At a Big Data conference last summer I sat puzzled when listening to a speech about collecting and processing expense spreadsheets. "How is this Big Data practice?", I wondered. "Looks and smells like more traditional Business Intelligence to me", I thought. There was no analysis, only reporting facts from a very small set of data relative to all the data floating around that large enterprise.
It's bothered me every since. We throw around the words 'Big Data' and slap it onto old practices to make them seem new and exciting. This waters down Big Data and confuses those who are new to it.
But there is a proper way to understand the roles older Business Intelligence, statistical modeling, data warehousing efforts, etc. and true Big Data practices fit together.
They fit together because Business Intelligence (and it’s cousins) is deductive or hypothesis based while Big Data is inductive or observational and each informs the other. Here is how.

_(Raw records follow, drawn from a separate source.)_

-- ==== Sys2Proof/Machine/Link.lean ====
section
/-!
DEFINITION. The master port link and the Request Engine: windows of select (R175), the frame and its CRC (R177, R178), judging and
taking a frame (R155 to R168, R179), the records on the link (Table 10-7a, Table 10-8a), and the STATUS, FETCH_RESPONSE,
FETCH_NOTICE, BAD_TRANSACTION and FALL_OF_SELECT rows.
-/

namespace Sys2Proof.Machine

/-! ### Records on the link -/

/-- A list of bytes filled with zeros, or cut, to `n` bytes. -/
def padTo (n : Nat) (bs : List Byte) : List Byte := (bs ++ List.replicate n 0).take n

/-- A response record (Table 10-7a). -/
def Response.bytes (r : Response) : List Byte :=
  padTo Config.recordBytes ([r.tag, r.code, r.result.code] ++ r.data)

/-- The empty response record (R161): tag 0, code 0, result 0xFF, zero data. -/
def emptyResponseBytes : List Byte := padTo Config.recordBytes [0, 0, 0xFF]

/-- The role byte of MEMBER_LOST (Table 10-8a). -/
def LostRole.code : LostRole → Byte
  | .producer => 0
  | .consumer c => byte (c.val + 1)

/-- The fields of a notice after its kind byte (Table 10-8a). -/
def Notice.fields : Notice → List Byte
  | .flip st c b g h l q k => [byte st.val, byte c.val, byte b.val, g] ++ bytes32 h ++ bytes16 l ++ bytes16 q ++ [byte k]
  | .stall st c b g q r t => [byte st.val, byte c.val, byte b.val, g] ++ bytes16 q ++ [byte r, byte t]
  | .recycled st b g => [byte st.val, byte b.val, g]
  | .dropped st b g q => [byte st.val, byte b.val, g] ++ bytes16 q
  | .signalExpired st b g q => [byte st.val, byte b.val, g] ++ bytes16 q
  | .memberLost st p role n => [byte st.val, byte p.val, role.code, n]
  | .ownerLost st p n => [byte st.val, byte p.val, n]
  | .streamClosing st n => [byte st.val, byte n]
  | .streamClosed st a b c d => byte st.val :: (bytes16 a ++ bytes16 b ++ bytes16 c ++ bytes16 d)
  | .overflow n => [byte n]

/-- A notice record (Table 10-8a). -/
def Notice.bytes (n : Notice) : List Byte := padTo Config.recordBytes (byte n.kind :: n.fields)

/-- The record of kind NONE: all bytes 0. -/
def noneNoticeBytes : List Byte := padTo Config.recordBytes []

/-- The bytes of the response record a window presents (R161). -/
def Window.responseBytes (w : Window) : List Byte :=
  match w.response with
  | some r => r.bytes
  | none => emptyResponseBytes

/-- The bytes of the notice record a window presents (R125). -/
def Window.noticeBytes (w : Window) : List Byte :=
  match w.notice with
  | some n => n.bytes
  | none => noneNoticeBytes

/-- `n` bytes shifted out after the status byte: the record's, then 0xFF (R180). -/
def shiftRecord (record : List Byte) (n : Nat) : List Byte := (record ++ List.replicate n 0xFF).take n

/-! ### Windows of select (R175, R176) -/

/-- The fall of select: the port samples its status byte and fixes the records a fetch would present. A fall that comes too soon
after the last rise, or during reset or recovery, opens a window in which nothing counts (R175, R184; log 9). A window that was
still open ended without a whole byte: it was void (R175; log 8). -/
def fallOfSelect (p : Port) (tooSoon : Bool) (s : State) : State :=
  s.modPort p fun r =>
    { r with select :=
        if tooSoon = false ∧ s.phase = .serving then
          .low { status := r.statusByte, response := r.responses.head?, notice := r.notices.head? }
        else .void }

/-- The window a transaction row ends: the open one, or one opened at once (log 7). -/
def openWindow (p : Port) (s : State) : State :=
  if (s.port p).select = .high then fallOfSelect p false s else s

/-- A transaction ends at the rise of select: `out` is what the part shifted out and `effect` what the transaction does. In a void
window nothing is judged, recorded, counted, completed or renewed (R175, R183, R184). -/
def transaction (p : Port) (out : Window → List Byte) (effect : Window → State → State) (s : State) : State :=
  let t := openWindow p s
  match (t.port p).select with
  | .low w => (effect w t).modPort p fun r => { r with select := .high, shifted := some (out w) }
  | _ => t.modPort p fun r => { r with select := .high, shifted := none }

/-- What a STATUS, SEND or unknown window shifts out: the status byte, then 0xFF (Table 10-1). -/
def statusThen (n : Nat) (w : Window) : List Byte := w.status :: List.replicate n 0xFF

/-! ### The frame (R177, R178) -/

/-- One shift of the CRC register: left, with the polynomial 0x07 combined when a 1 leaves bit 7. -/
def crcShift (v : Byte) : Byte := if v.getLsbD 7 then (v <<< 1) ^^^ 0x07 else v <<< 1

/-- One byte into the CRC: exclusive-or, then eight shifts. -/
def crcByte (v b : Byte) : Byte :=
  crcShift (crcShift (crcShift (crcShift (crcShift (crcShift (crcShift (crcShift (v ^^^ b))))))))

/-- The CRC-8 of R178, from the initial value 0xFF. -/
def crc8 (bs : List Byte) : Byte := bs.foldl crcByte 0xFF

/-- The CRC byte of a frame: over its length, tag, code and payload (Table 10-4). -/
def frameCrc (tag code : Byte) (payload : List Byte) : Byte :=
  crc8 (byte payload.length :: tag :: code :: payload)

/-- The bytes of a frame after the transaction code (Table 10-4). -/
def frameBytes (tag code : Byte) (payload : List Byte) : List Byte :=
  byte payload.length :: tag :: code :: (payload ++ [frameCrc tag code payload])

/-- What the Master Port Interface makes of the bytes of a SEND window (R177). -/
inductive Judged where
  | lengthError
  | truncated
  | crcError
  | wellFormed (tag code : Byte) (payload : List Byte) (check : Byte)
  deriving DecidableEq, Repr

/-- The judgement of R177, in its order. -/
def judgeBytes (bytes : List Byte) : Judged :=
  match bytes with
  | [] => .truncated
  | len :: rest =>
    if Config.maxPayload < len.toNat then .lengthError
    else match rest with
      | tag :: code :: body =>
        if body.length ≤ len.toNat then .truncated
        else
          let payload := body.take len.toNat
          let check := body.getD len.toNat 0
          if check = crc8 (len :: tag :: code :: payload) then .wellFormed tag code payload check else .crcError
      | _ => .truncated

/-- A frame result that only the link gives is recorded and counted (R177, R179). -/
def linkError (p : Port) (result : FrameResult) (s : State) : State :=
  s.modPort p fun r => { r with lastFrame := result, frameErrors := r.frameErrors + 1 }

/-! ### The Request Engine (R155 to R168) -/

/-- The request code bytes (Table 10-5). -/
def codeOf : RequestName → Byte
  | .attach => 0x10
  | .detach => 0x11
  | .renew => 0x12
  | .setNoticeMask => 0x13
  | .createPool => 0x20
  | .dissolvePool => 0x21
  | .claimPool => 0x22
  | .registerBuffer => 0x23
  | .retireBuffer => 0x24
  | .openStream => 0x30
  | .configureStream => 0x31
  | .closeStream => 0x32
  | .claimStream => 0x33
  | .joinProducer => 0x34
  | .leave => 0x35
  | .acquire => 0x40
  | .abandon => 0x41
  | .publish => 0x42
  | .signal => 0x43
  | .joinConsumer => 0x50
  | .retuneConsumer => 0x51
  | .ackStall => 0x52
  | .startTimer => 0x60
  | .stopTimer => 0x61
  | .claimTimer => 0x62
  | .queryDevice => 0x70
  | .queryPort => 0x71
  | .queryPool => 0x72
  | .queryStream => 0x73
  | .queryBuffer => 0x74

/-- The thirty requests of the catalogue, in the order of Table 9-2. -/
def allRequests : List RequestName :=
  [.attach, .detach, .renew, .setNoticeMask, .createPool, .dissolvePool, .claimPool, .registerBuffer, .retireBuffer,
   .openStream, .configureStream, .closeStream, .claimStream, .joinProducer, .leave, .acquire, .abandon, .publish, .signal,
   .joinConsumer, .retuneConsumer, .ackStall, .startTimer, .stopTimer, .claimTimer, .queryDevice, .queryPort, .queryPool,
   .queryStream, .queryBuffer]

/-- The request that a code byte names, if it names one. -/
def requestOfCode (code : Byte) : Option RequestName := allRequests.find? fun r => codeOf r == code

/-- A frame matches a replay record (R155): a tag that is not 0, and tag, code and CRC byte as recorded. -/
def Replay.matchesFrame (m : Replay) (tag code check : Byte) : Bool :=
  tag != 0 && tag == m.tag && code == m.code && check == m.check

/-- The replay record that a frame matches on an ATTACHED port. -/
def PortRecord.replayMatch (r : PortRecord) (tag code check : Byte) : Option Replay :=
  match r.replay with
  | some m => if r.state = .attached ∧ m.matchesFrame tag code check then some m else none
  | none => none

/-- The judgement of a well-formed frame (R155), in its order, against the port as it stands at the rise of select. R142 speaks of any frame
as NOT_ATTACHED once the sweep that began in its window has ended; that ATTACH and QUERY_DEVICE are nevertheless taken then, as R134 and
R155 take them from a DETACHED port, is the model's choice (log 28). -/
def PortRecord.judge (r : PortRecord) (tag code check : Byte) : FrameResult :=
  if r.state = .lapsing then .resetting
  else if r.state = .detached ∧ code ≠ codeOf .attach ∧ code ≠ codeOf .queryDevice then .notAttached
  else
    match r.replayMatch tag code check with
    | some m =>
      if m.copy.isNone then .duplicateDropped
      else if Config.requestWindow ≤ r.window then .windowFull
      else .replayed
    | none => if Config.requestWindow ≤ r.window then .windowFull else .taken

/-- A frame taken by this port becomes its replay record (R163): a nonzero tag, an ATTACHED port, a code other than ATTACH. -/
def PortRecord.records (r : PortRecord) (tag code : Byte) : Bool :=
  r.state == .attached && tag != 0 && code != codeOf .attach

/-- The taking of a frame, before its request is executed: the frame result, the counter, the window place and the replay
record (R155, R157, R163, R179). -/
def takeFrame (tag code check : Byte) (r : PortRecord) : PortRecord :=
  { r with
    lastFrame := .taken
    framesTaken := r.framesTaken + 1
    window := r.window + 1
    replay := if r.records tag code then some { tag := tag, code := code, check := check, copy := none, parkedOn := none }
      else r.replay }

/-- The completion of a request within the event that takes it (R159, R163): its response joins the queue, and its copy the
replay record if the frame became it. -/
def completeRequest (p : Port) (recorded : Bool) (r : Response) (s : State) : State :=
  (queueResponse p r s).modPort p fun q =>
    { q with replay := if recorded then q.replay.map fun m => { m with copy := some r } else q.replay }

/-- A taken request is executed within the event (R156). -/
def executeRequest (p : Port) (tag code check : Byte) (body : State → Served) (s : State) : State :=
  match body (s.modPort p (takeFrame tag code check)) with
  | (t, some reply) =>
    completeRequest p ((s.port p).records tag code) ⟨tag, code, reply.result, reply.data⟩ t
  | (t, none) => t

/-- A replayed frame (R164): the stored response is queued again. -/
def replayFrame (p : Port) (tag code check : Byte) (s : State) : State :=
  s.modPort p fun r =>
    { r with
      lastFrame := .replayed
      framesTaken := r.framesTaken + 1
      window := r.window + 1
      responses := match (r.replayMatch tag code check).bind Replay.copy with
        | some c => r.responses ++ [c]
        | none => r.responses }

/-- A frame result recorded without any counter (R179). -/
def recordResult (p : Port) (result : FrameResult) (s : State) : State :=
  s.modPort p fun r => { r with lastFrame := result }

/-- A well-formed frame at the rise of select: judged, executed if taken, and the lease renewed where R139 says so. -/
def engine (p : Port) (tag code check : Byte) (body : State → Served) (s : State) : State :=
  match (s.port p).judge tag code check with
  | .taken => renewLease p (executeRequest p tag code check body s)
  | .replayed => renewLease p (replayFrame p tag code check s)
  | .duplicateDropped => renewLease p (recordResult p .duplicateDropped s)
  | .windowFull => renewLease p (recordResult p .windowFull s)
  | result => recordResult p result s

/-- A request row: a SEND transaction whose frame carries the request (R177, R155). A payload above 32 bytes is no frame: the
link judges its length byte LENGTH_ERROR. -/
def sendRequest (p : Port) (tag : Byte) (name : RequestName) (payload : List Byte) (body : State → Served)
    (s : State) : State :=
  transaction p (statusThen (payload.length + 4))
    (fun _ t =>
      if Config.maxPayload < payload.length then linkError p .lengthError t
      else engine p tag (codeOf name) (frameCrc tag (codeOf name) payload) body t) s

/-! ### The rows of the link -/

/-- A STATUS window (R180, R139): complete, since its first byte has been clocked; it renews the lease of an ATTACHED port. -/
def statusWindow (p : Port) (more : Nat) (s : State) : State :=
  transaction p (statusThen more) (fun _ t => renewLease p t) s

/-- The STATUS row. -/
def execStatus (p : Port) (more : Nat) (s : State) : Host.Outcome State Fault Refusal := .next (statusWindow p more s)

/-- The head is removed if it is the record the window presented (R161). -/
def removeResponse (p : Port) (w : Window) (s : State) : State :=
  s.modPort p fun r =>
    match w.response, r.responses with
    | some x, y :: rest => if x = y then { r with responses := rest, window := r.window - 1 } else r
    | _, _ => r

/-- A FETCH_RESPONSE window (R161, R180): complete once the 24 record bytes have been clocked, partial before. -/
def fetchResponseWindow (p : Port) (clocked : Nat) (s : State) : State :=
  transaction p (fun w => w.status :: shiftRecord w.responseBytes clocked)
    (fun w t => if clocked < Config.recordBytes then t else renewLease p (removeResponse p w t)) s

/-- The FETCH_RESPONSE row. -/
def execFetchResponse (p : Port) (clocked : Nat) (s : State) : Host.Outcome State Fault Refusal :=
  .next (fetchResponseWindow p clocked s)

/-- The head is removed if it is the record the window presented, and OVERFLOW reports a nonzero lost count (R126, R129). -/
def removeNotice (p : Port) (w : Window) (s : State) : State :=
  s.modPort p fun r =>
    match w.notice, r.notices with
    | some x, y :: rest =>
      if x = y then
        if r.lost = 0 then { r with notices := rest }
        else { r with notices := rest ++ [.overflow r.lost], lost := 0 }
      else r
    | _, _ => r

/-- A FETCH_NOTICE window (R125 to R129, R180). -/
def fetchNoticeWindow (p : Port) (clocked : Nat) (s : State) : State :=
  transaction p (fun w => w.status :: shiftRecord w.noticeBytes clocked)
    (fun w t => if clocked < Config.recordBytes then t else renewLease p (removeNotice p w t)) s

/-- The FETCH_NOTICE row. -/
def execFetchNotice (p : Port) (clocked : Nat) (s : State) : Host.Outcome State Fault Refusal :=
  .next (fetchNoticeWindow p clocked s)

/-- A window whose first byte is unknown (R175, R179): recorded and counted, the rest ignored, and no lease renewed. -/
def unknownWindow (p : Port) (more : Nat) (s : State) : State :=
  transaction p (statusThen more) (fun _ t => linkError p .badTransaction t) s

/-- FALL_OF_SELECT (R175, R176). -/
def execFallOfSelect (p : Port) (tooSoon : Bool) (s : State) : Host.Outcome State Fault Refusal :=
  .next (fallOfSelect p tooSoon s)

end Sys2Proof.Machine
end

Deductive models work like the diagram below. Start with a hypothesis about how a system, market, consumer or patient acts. Then collect data to represent the stimulus. Traditionally, the amount of data collected was small since it rarely already existed, had to be generated with surveys, or perhaps imputed through analogies. Finally statistical methods established enough causality to arrive at enough truth to represent the system. So deductive models are forward running – they end up representing a system heretofore not observed.
Inductive models work the opposite way. They start by observing a system already in place and one that is putting out data as a by-product of its operation. Like exhaust from a car tailpipe, many modern systems are digitally based and thus put out “data exhaust”.
And thus Big Data is called Big since the collection of exhaust can be huge. Your cell phone alone broadcasts application usage, physical movement, URL consumption, talk time, geographic location, speed, distance, etc. It is the same with your computer, your car and soon your home.
With inductive models you arrive at some level of system understanding but not truth since the data you have collected is the outcome of the system not the input. On the other hand the deductive model is never the truth since it suffers from small and incomplete data.
Now put these two together to arrive at a virtuous support of one another. Inductive models reveal possible dynamics in a system because of the size of the data and because that data is output based. This can be feed back to the deductive system so it may be improved and thus getting closer to truth. Likewise the improved deductive model points the way for new types of data to look for in and use the inductive model. This is a virtuous cycle to be exploited.
This is often a disagreement in Big Data circles about one type of model over the other, or how Big Data spoils the decades of work of statisticians. This need not be the case. Both models can and should live to together. They are both better for it.